## To do:
In your reply, reproduce the lines from the first one below to the line containing "case nmi =>", inclusive, exactly as they stand.

## Extracted information:
:::

/-- Settles O35: `irq()` enters exactly while the IRQ is not masked. -/
theorem irqEntersOnlyUnmasked : Obligations.IrqEntersOnlyUnmasked := by
  unfold Obligations.IrqEntersOnlyUnmasked
  intro s hmem afterBrk
  obtain ⟨⟨hwf, -⟩, -⟩ := hmem
  refine ⟨fun hopen => ?entered, fun hi hbrk => irq_masked ⟨hi, hbrk⟩⟩
  have hunmasked : ¬ IrqMasked s := by
    rintro ⟨hi, hbrk⟩
    rcases hopen with hopen | hopen
    · exact absurd (hi.symm.trans hopen) (by decide)
    · exact hbrk hopen
  rw [irq_unmasked hunmasked]
  exact entered_enterInterrupt (.inr (.inr rfl)) 7 hwf

/-! ## The poll -/

/-- R410, R411: what an entry in `n` cycles leaves in the CPU, and that it keeps the devices. -/
theorem enterInterrupt_outside {vector : Word} (hv : vector = 0xFFFA ∨ vector = 0xFFFC ∨ vector = 0xFFFE) (n : Nat) (s : State) :
    let t := enterInterrupt vector false (some n) s
    t.cpu.pc = mkWord (readsAs s (vector + 1)) (readsAs s vector) ∧ t.cpu.p = setFlag .i true s.cpu.p ∧ t.cpu.cyclesRemaining = n
      ∧ t.ppu = s.ppu ∧ t.apu = s.apu ∧ t.cart = s.cart := by
  simp only [enterInterrupt_eq _ _ _ _ hv]
  exact ⟨rfl, rfl, rfl, rfl, rfl, rfl⟩

/-- R404: what a boundary is. -/
theorem atBoundary_iff (s : State) :
    atBoundary s = true ↔ s.cpu.cyclesRemaining = 0 ∧ s.dma.transferring = false ∧ s.dmcStall = 0 := by
  simp [atBoundary, and_assoc]

/-- Settles O36: off a boundary the poll is the identity; at one, a pending NMI is entered with its flag cleared before. -/
theorem pollTakesNmiFirstAndOnlyAtABoundary : Obligations.PollTakesNmiFirstAndOnlyAtABoundary := by
  unfold Obligations.PollTakesNmiFirstAndOnlyAtABoundary
  intro s
  refine ⟨fun hbusy => ?busy, fun hcycles hdma hstall hnmi => ?nmi⟩
  case busy =>
    refine if_neg fun hb => ?_
    obtain ⟨hcycles, hdma, hstall⟩ := (atBoundary_iff s).1 hb
    rcases hbusy with h | h | h
    · omega
    · exact absurd (hdma.symm.trans h) (by decide)
    · omega
  case nmi =>
    have hpoll : interruptPoll s = nmi { s with ppu := { s.ppu with nmiPending := false } } := by
      unfold interruptPoll
      rw [if_pos ((atBoundary_iff s).2 ⟨hcycles, hdma, hstall⟩), if_pos hnmi]
    rw [hpoll]
    obtain ⟨hpc, -, hleft, hppu, hapu, hcart⟩ :=
      enterInterrupt_outside (.inl rfl) 8 { s with ppu := { s.ppu with nmiPending := false } }
    refine ⟨hpc.trans (congrArg₂ mkWord ?_ ?_), hleft, hppu, hapu, hcart⟩
    · exact readsAs_of_cart_eq rfl (by decide)
    · exact readsAs_of_cart_eq rfl (by decide)

/-- The System with the mapper's pending bit set to `x`. -/
def withMapperIrq (x : Bool) (s : State) : State :=
  { s with cart := { s.cart with mapper := { s.cart.mapper with irqPending := x } } }
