/-- S10: after reset GET_LEVEL answers 75; D-O7: it answers in the dead state. -/
theorem test_get_level : stepAnswer (State.reset.withFetchWord 16 0x0100) = some 75 ∧
    nextMeets (exec .getLevel (st 50 4900 false none none false true))
      (fun t => shown t == ⟨50, 4900, false, none, none, false, true⟩) = true ∧
    answerOf .getLevel (st 50 4900 false none none false true) = some 50 := by decide

/-- S10 with a level set in between: the answer is the clamped level (R141), and the other operations answer nothing. -/
theorem test_answers : answersOf [.getLevel, .nop, .tick, .getLevel] (st 100 (-100) false none none true true) = [100, 100] ∧
    stepAnswer (State.reset.withFetchWord 16 0x0000) = none ∧ stepAnswer (State.reset.withFetchWord 16 0x0800) = none := by
  decide

/-- D-L1 and D-L3. -/
theorem test_set_level : shown (setLevelOn Config.c60 150 (st 75 2677 false none none true true)) =
      ⟨100, -100, false, none, none, true, true⟩ ∧
    shown (setLevelOn Config.c60 2 (st 95 1096 false none none true true)) = ⟨2, 7480, false, none, none, true, true⟩ := by decide

/-- P3: SET_LEVEL 25 while the fire timer runs leaves its count. -/
theorem test_set_level_keeps_timer : shown (setLevelOn Config.c50 25 (st 50 4900 false (some 3900) none true true)) =
    ⟨25, 6567, false, some 3900, none, true, true⟩ := by decide

/-- D-L7 and D-L10. -/
theorem test_increase : shown (increaseOn Config.c60 5 (st 98 652 false none none true true)) =
      ⟨100, -100, false, none, none, true, true⟩ ∧
    shown (increaseOn Config.c60 255 (st 99 431 false none none true true)) = ⟨100, -100, false, none, none, true, true⟩ := by
  decide

/-- D-L4 and D-L2. -/
theorem test_decrease : shown (decreaseOn Config.c60 5 (st 2 7480 false none none true true)) =
      ⟨0, 8233, false, none, none, true, true⟩ ∧
    shown (decreaseOn Config.c60 5 (st 100 (-100) false none none true true)) = ⟨95, 1096, false, none, none, true, true⟩ := by
  decide

/-- D-O1 and D-O3. -/
theorem test_start : nextMeets (exec .start (st 50 4900 false (some 3000) none true true))
      (fun t => shown t == ⟨50, 4900, true, none, none, true, true⟩) = true ∧
    nextMeets (exec .start (st 0 9900 false none none true true)) (fun t => t.out) = true := by decide

/-- D-O2. -/
theorem test_stop : nextMeets (exec .stop (st 50 4900 true (some 3000) (some 2000) true true))
    (fun t => shown t == ⟨50, 4900, false, none, some 2000, true, true⟩) = true := by decide

/-- D-O5. -/
theorem test_shutdown : nextMeets (exec .shutdown (st 50 4900 true (some 3000) (some 2000) true true))
    (fun t => shown t == ⟨50, 4900, false, none, none, false, true⟩) = true := by decide

/-- D-O6: SAMPLE 0 on a dead block does not even update `zc_prev`. -/
theorem test_dead_sample : nextMeets (exec (.sample false) (st 50 4900 false none none false true))
    (fun t => shown t == ⟨50, 4900, false, none, none, false, true⟩) = true := by decide

/-- D-Z9 and D-Z11. -/
theorem test_fall : shown (fallOn (st 50 4900 true none none true true)) = ⟨50, 4900, true, some 4900, none, true, true⟩ ∧
    shown (fallOn (st 100 (-100) false (some 4000) (some 2000) true true)) =
      ⟨100, -100, true, none, some 2000, true, true⟩ := by decide

/-- D-Z10: the level-0 path cancels and de-asserts. -/
theorem test_fall_level_zero : shown (fallOn (st 0 9900 true (some 4000) none true true)) =
    ⟨0, 9900, false, none, none, true, true⟩ := by decide
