-- ==== Sys2Proof/Decode.lean ====
section
/-! DEFINITION. The command table gives no row any bits: a command is no word of a memory, so none decodes. -/

namespace Sys2Proof

/-- The command that a word of `nbits` bits spells: none, since no row of the command table has bits. -/
def decodeTableWord (_nbits _w : Nat) : Option Instr := none

end Sys2Proof
end

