/-- Give one segment to an AE lane: a compressed one draws its COUNTER there, one that is read is opened (R193, R194, R199,
R201). While no lane is ON a write ends; the check of a read then ends it. -/
def Dev.assignAe (d : Dev) (h : EngineHold) : Dev :=
  let seals := match d.segOf h with
    | some (_, _, s) => s.stage == .unsealed
    | none => false
  match d.flight h.ctx, d.enginesOff d.aeMask 37, d.idleEngine d.aeMask 37 d.vpl.ae with
  | none, _, _ => d
  | some _, some dom, _ => if seals then d.failWrite h.ctx stResourceOff 0 dom else d
  | some _, none, none => d
  | some _, none, some e =>
    if !seals then d.takeLane h e
    else
      match d.drawCtr with
      | (none, d) => d.failWrite h.ctx stNonceExhausted 0 0
      | (some c, d) =>
        (d.takeLane h e).modWrite h.ctx fun w => w.modSeg h.op h.seg fun s => { s with stage := .sealing e, counter := c }

/-- Give one segment that is read to a DZ engine (R193). -/
def Dev.assignDz (d : Dev) (h : EngineHold) : Dev :=
  match d.idleEngine 255 29 d.vpl.dz with
  | some e => { d with vpl := { d.vpl with dz := d.vpl.dz.put e h } }
  | none => d

/-- Waiting segments take engines and lanes (R193). A segment that is read keeps its lane and its DZ engine until it is
checked: DESIGN CHOICE (log entry 80). -/
def Dev.assign (d : Dev) : Dev :=
  let d := (d.demands fun n => n.cz).foldl Dev.assignCz d
  let d := (d.demands fun n => n.lane && !holdsOne d.vpl.ae n.hold).foldl Dev.assignAe d
  (d.demands fun n => n.dz && !holdsOne d.vpl.dz n.hold).foldl Dev.assignDz d

/-- Engines and lanes give up the segments of a read that have been checked or will not be read. -/
def Dev.holdOnly (d : Dev) (ctx : Nat) (segs : List ReadSeg) : Dev :=
  { d with vpl := d.vpl.keepHolds fun h =>
      h.ctx != ctx || segs.any fun s => s.no == h.seg && s.ready.isNone && s.stop.isNone }

/-- Whether a segment that is read may be checked: it holds what it needs, or nothing of it is ON (R201, R202). -/
def Dev.mayCheck (d : Dev) (n : SegNeed) : Bool :=
  (!n.lane || holdsOne d.vpl.ae n.hold || (d.enginesOff d.aeMask 37).isSome) &&
    (!n.dz || holdsOne d.vpl.dz n.hold || d.dzOff.isSome)

/-- L_max of a segment (R191). -/
def lMax (len noGain : Nat) : Nat := len - ceilDiv len noGain

/-! ## Building stored values (R188, R194 to R196) -/

/-- The AAD of a segment (R195). -/
def segAad (v : Value) (k form : Nat) : Bytes :=
  be 2 v.ns ++ be 1 v.kind ++ be 1 form ++ be 1 v.key.length ++ v.key ++
    be 4 (if v.kind = 2 then v.segNo else k) ++ be 8 v.valueLen ++ be 8 v.version

/-- The IV of a segment (R194). -/
def segIv (salt : Bytes) (counter : Nat) : Bytes := salt ++ be 8 counter

/-- The stored form of one segment of a value whose header is known (R194 to R196). -/
def storeSeg (v : Value) (salt : Bytes) (key : Option KeyGen) (k : Nat) (s : SegWork) : StoredSeg :=
  match key with
  | none => { counter := 0, tag := zeros 16, crc := s.crc, form := s.form, body := s.body }
  | some g =>
    let (ct, tag) := gcmSeal g.key (segIv salt s.counter) (segAad v k s.form) s.body
    { counter := s.counter, tag := tag, crc := s.crc, form := s.form, body := ct }

/-- A value with its segments stored. -/
def storeValue (v : Value) (salt : Bytes) (key : Option KeyGen) (segs : List SegWork) : Value :=
  { v with segs := (List.range segs.length).map fun k =>
      match segs[k]? with
      | some s => storeSeg v salt key k s
      | none => { counter := 0, tag := [], crc := 0, form := 0, body := [] } }
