/-- Commit the segments of an Extent operation one after another. -/
def Dev.commitSegments (a : Author) (o : WOp) (version create : Nat) : List SegWork → Dev → Except Fail Dev
  | [], d => .ok d
  | s :: r, d =>
    match d.commitSegment a o version create s with
    | .error f => .error f
    | .ok d => Dev.commitSegments a o version create r d

/-- Commit a value of a Hash namespace that is staged (R200). Answers its version. -/
def Dev.commitPut (d : Dev) (a : Author) (o : WOp) : Except Fail (Nat × Dev) :=
  match d.version o.bind.isSome with
  | .error f => .error f
  | .ok (ver, d) =>
    let v := storeValue (o.value ver 0 0) (d.salt o.ns) o.bind o.segs
    match d.placeHot a v false with
    | .error f => d.consume (.error f)
    | .ok (loc, d) =>
      match d.point a v loc with
      | .error f => d.consume (.error f)
      | .ok d => .ok (ver, d.noteCommit o.ns ver o.bind)

/-- Commit a DELETE: REMOVE of the key or of the object's root, whose segments go on the purge list (R146, R168). -/
def Dev.commitDelete (d : Dev) (a : Author) (o : WOp) : Except Fail (Nat × Dev) :=
  match d.lookFor ⟨o.ns, o.key, none, none⟩ with
  | (none, _) => .error (Fail.with stNotFound 0)
  | (some (k, _, v), d) =>
    match d.deltaFail a with
    | some f => .error f
    | none =>
      match d.version o.bind.isSome with
      | .error f => .error f
      | .ok (ver, d) =>
        let d := d.idxRemove a k o.ns v.version
        let d := if v.kind = 1 then
            { d with idx := { d.idx with
                removals := d.idx.removals ++ [⟨o.ns, o.key, v.createVer, 0, ceilDiv v.valueLen 65536⟩] } }
          else d
        .ok (v.version, d.noteCommit o.ns ver none)

/-- Commit one piece of an EXTENT_WRITE or a DISCARD (R129, R143 to R145). -/
def Dev.commitExtent (d : Dev) (a : Author) (o : WOp) : Except Fail (Nat × Dev) :=
  match d.version o.bind.isSome with
  | .error f => .error f
  | .ok (ver, d) =>
    let old := d.root o.ns o.key
    let create := match old with
      | some (_, _, v) => v.createVer
      | none => ver
    let size := match old with
      | some (_, _, v) => max v.valueLen o.size
      | none => o.size
    let root := { o.value ver create 0 with kind := 1, valueLen := size }
    match (if o.op = 0x12 ∧ o.segs.isEmpty then d.placeRoot a root else d.placeHot a root false) with
    | .error f => d.consume (.error f)
    | .ok (loc, d) =>
      match d.point a root loc with
      | .error f => d.consume (.error f)
      | .ok d =>
        match Dev.commitSegments a o ver create o.segs d with
        | .error f => d.consume (.error f)
        | .ok d =>
          match Dev.unmap a o.ns o.key o.drops d with
          | .error f => d.consume (.error f)
          | .ok d => .ok (ver, d.noteCommit o.ns ver o.bind)

/-! ## Furlong commits (R248, R249, R271 to R278) -/

/-- The Bushels of a namespace's ring: those that no window pins. -/
def Dev.ring (d : Dev) (ns : Nat) : List (Nat × Bushel) :=
  d.fmm.bushels.filter fun p => p.2.ns == ns && ns != 0 && p.2.held && p.2.pin == 0

/-- What a Bushel counts against CAPACITY, in thirds (R249). -/
def Bushel.thirds (x : Bushel) : Nat := if x.mode = 1 then 1 else 3

/-- What a list of Bushels counts, in thirds. -/
def thirdsOf (l : List (Nat × Bushel)) : Nat := (l.map fun p => p.2.thirds).sum

/-- Reclaim the ring's CLOSED Bushel of lowest OPEN_SEQ (R275). -/
def Dev.reclaim (d : Dev) (ns : Nat) : Option Dev :=
  match bestBy ((d.ring ns).filter fun p => p.2.state == .closed && p.2.written ≤ p.2.committed) fun a b =>
      a.openSeq < b.openSeq with
  | none => none
  | some (b, _) => some ((d.release b).count (fmmCnt 2))

/-- Reclaim until the ring counts at most `top` thirds; at most `fuel` Bushels. -/
def Dev.reclaimTo (ns top : Nat) : Nat → Dev → Dev
  | 0, d => d
  | n + 1, d =>
    if thirdsOf (d.ring ns) ≤ top then d
    else
      match d.reclaim ns with
      | none => d
      | some d => Dev.reclaimTo ns top n d

/-- Whether a ring's next Bushel would be a refill: with those that windows pin the namespace holds its CAPACITY (R278). -/
def Dev.ringRefills (d : Dev) (ns cap : Nat) : Bool :=
  3 * cap < thirdsOf (d.fmm.bushels.filter fun p => p.2.ns == ns && p.2.held) + (if (d.ingestTarget).1 = 1 then 1 else 3)

/-- A refill is refused: FUR_NO_REFILL, once until a refill succeeds (R278). -/
def Dev.refuseRefill (d : Dev) (ns : Nat) : Dev :=
  if d.cap.noRefill.contains ns then d
  else ({ d with cap := { d.cap with noRefill := ns :: d.cap.noRefill } }).log evNoRefill
    (be 2 ns ++ be 4 (d.ring ns).length ++ be 1 d.fmm.floor)

/-- Open the next Bushel of a Furlong namespace's head (R249, R256, R275, R278). -/
def Dev.openFurlong (d : Dev) (h ns cap : Nat) : Option (Nat × Dev) :=
  let (mode, area) := d.ingestTarget
  let need := if mode = 1 then 1 else 3
  let openIt := fun (d : Dev) => if d.channelOff.isSome then none else d.openBushel h mode area ns false
  let d := Dev.reclaimTo ns (3 * cap - need) 4 d
  let viaRing := fun (d : Dev) =>
    match d.reclaim ns with
    | none => none
    | some d => openIt d
  if d.ringRefills ns cap then
    if d.fmm.floor < 2 ∧ 0 < d.freeF then openIt { d with cap := { d.cap with noRefill := d.cap.noRefill.erase ns } }
    else viaRing (d.refuseRefill ns)
  else if d.fmm.floor = 3 then viaRing d
  else openIt d

/-- Whether every Bushel that a ring holds is pinned by a window (R155). -/
def Dev.ringPinned (d : Dev) (ns : Nat) : Bool :=
  (d.fmm.bushels.any fun p => p.2.ns == ns && p.2.held) && (d.ring ns).isEmpty

/-- Whether an append of `n` grains waits under the 24-Bushel floor: it would take a new Bushel of the user pool without
reclaiming one of its ring, and GC has not freed as much (R21, R256). -/
def Dev.furlongWaits (d : Dev) (h ns cap n : Nat) : Bool :=
  let need := if (d.ingestTarget).1 = 1 then 1 else 3
  d.fmm.floor == 2 && d.roomIn h < n && (d.ingestTarget).2 == 0 && thirdsOf (d.ring ns) + need ≤ 3 * cap && d.fmm.freed < n

/-- The Furlong head for a namespace: its own, an idle one, or the one whose last append is oldest (R248). -/
def Dev.ringHead (d : Dev) (ns : Nat) : Nat :=
  let all := ([6, 7, 8, 9, 10, 11] : List Nat)
  let oldest := all.foldl (fun best h => if (d.head h).lastAppend < (d.head best).lastAppend then h else best) 6
  ((all.find? fun h => (d.head h).ns == ns).orElse fun _ =>
    all.find? fun h => (d.head h).ns == 0 || (d.head h).bushel.isNone).getD oldest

:::

## Answer space:
/-- Settles O35: `irq()` enters exactly while the IRQ is not masked. -/
theorem irqEntersOnlyUnmasked : Obligations.IrqEntersOnlyUnmasked := by
  unfold Obligations.IrqEntersOnlyUnmasked
  intro s hmem afterBrk
  obtain ⟨⟨hwf, -⟩, -⟩ := hmem
  refine ⟨fun hopen => ?entered, fun hi hbrk => irq_masked ⟨hi, hbrk⟩⟩
  have hunmasked : ¬ IrqMasked s := by
    rintro ⟨hi, hbrk⟩
    rcases hopen with hopen | hopen
    · exact absurd (hi.symm.trans hopen) (by decide)
    · exact hbrk hopen
  rw [irq_unmasked hunmasked]
  exact entered_enterInterrupt (.inr (.inr rfl)) 7 hwf

/-! ## The poll -/

/-- R410, R411: what an entry in `n` cycles leaves in the CPU, and that it keeps the devices. -/
theorem enterInterrupt_outside {vector : Word} (hv : vector = 0xFFFA ∨ vector = 0xFFFC ∨ vector = 0xFFFE) (n : Nat) (s : State) :
    let t := enterInterrupt vector false (some n) s
    t.cpu.pc = mkWord (readsAs s (vector + 1)) (readsAs s vector) ∧ t.cpu.p = setFlag .i true s.cpu.p ∧ t.cpu.cyclesRemaining = n
      ∧ t.ppu = s.ppu ∧ t.apu = s.apu ∧ t.cart = s.cart := by
  simp only [enterInterrupt_eq _ _ _ _ hv]
  exact ⟨rfl, rfl, rfl, rfl, rfl, rfl⟩

/-- R404: what a boundary is. -/
theorem atBoundary_iff (s : State) :
    atBoundary s = true ↔ s.cpu.cyclesRemaining = 0 ∧ s.dma.transferring = false ∧ s.dmcStall = 0 := by
  simp [atBoundary, and_assoc]

/-- Settles O36: off a boundary the poll is the identity; at one, a pending NMI is entered with its flag cleared before. -/
theorem pollTakesNmiFirstAndOnlyAtABoundary : Obligations.PollTakesNmiFirstAndOnlyAtABoundary := by
  unfold Obligations.PollTakesNmiFirstAndOnlyAtABoundary
  intro s
  refine ⟨fun hbusy => ?busy, fun hcycles hdma hstall hnmi => ?nmi⟩
  case busy =>
    refine if_neg fun hb => ?_
    obtain ⟨hcycles, hdma, hstall⟩ := (atBoundary_iff s).1 hb
    rcases hbusy with h | h | h
    · omega
    · exact absurd (hdma.symm.trans h) (by decide)
    · omega
  case nmi =>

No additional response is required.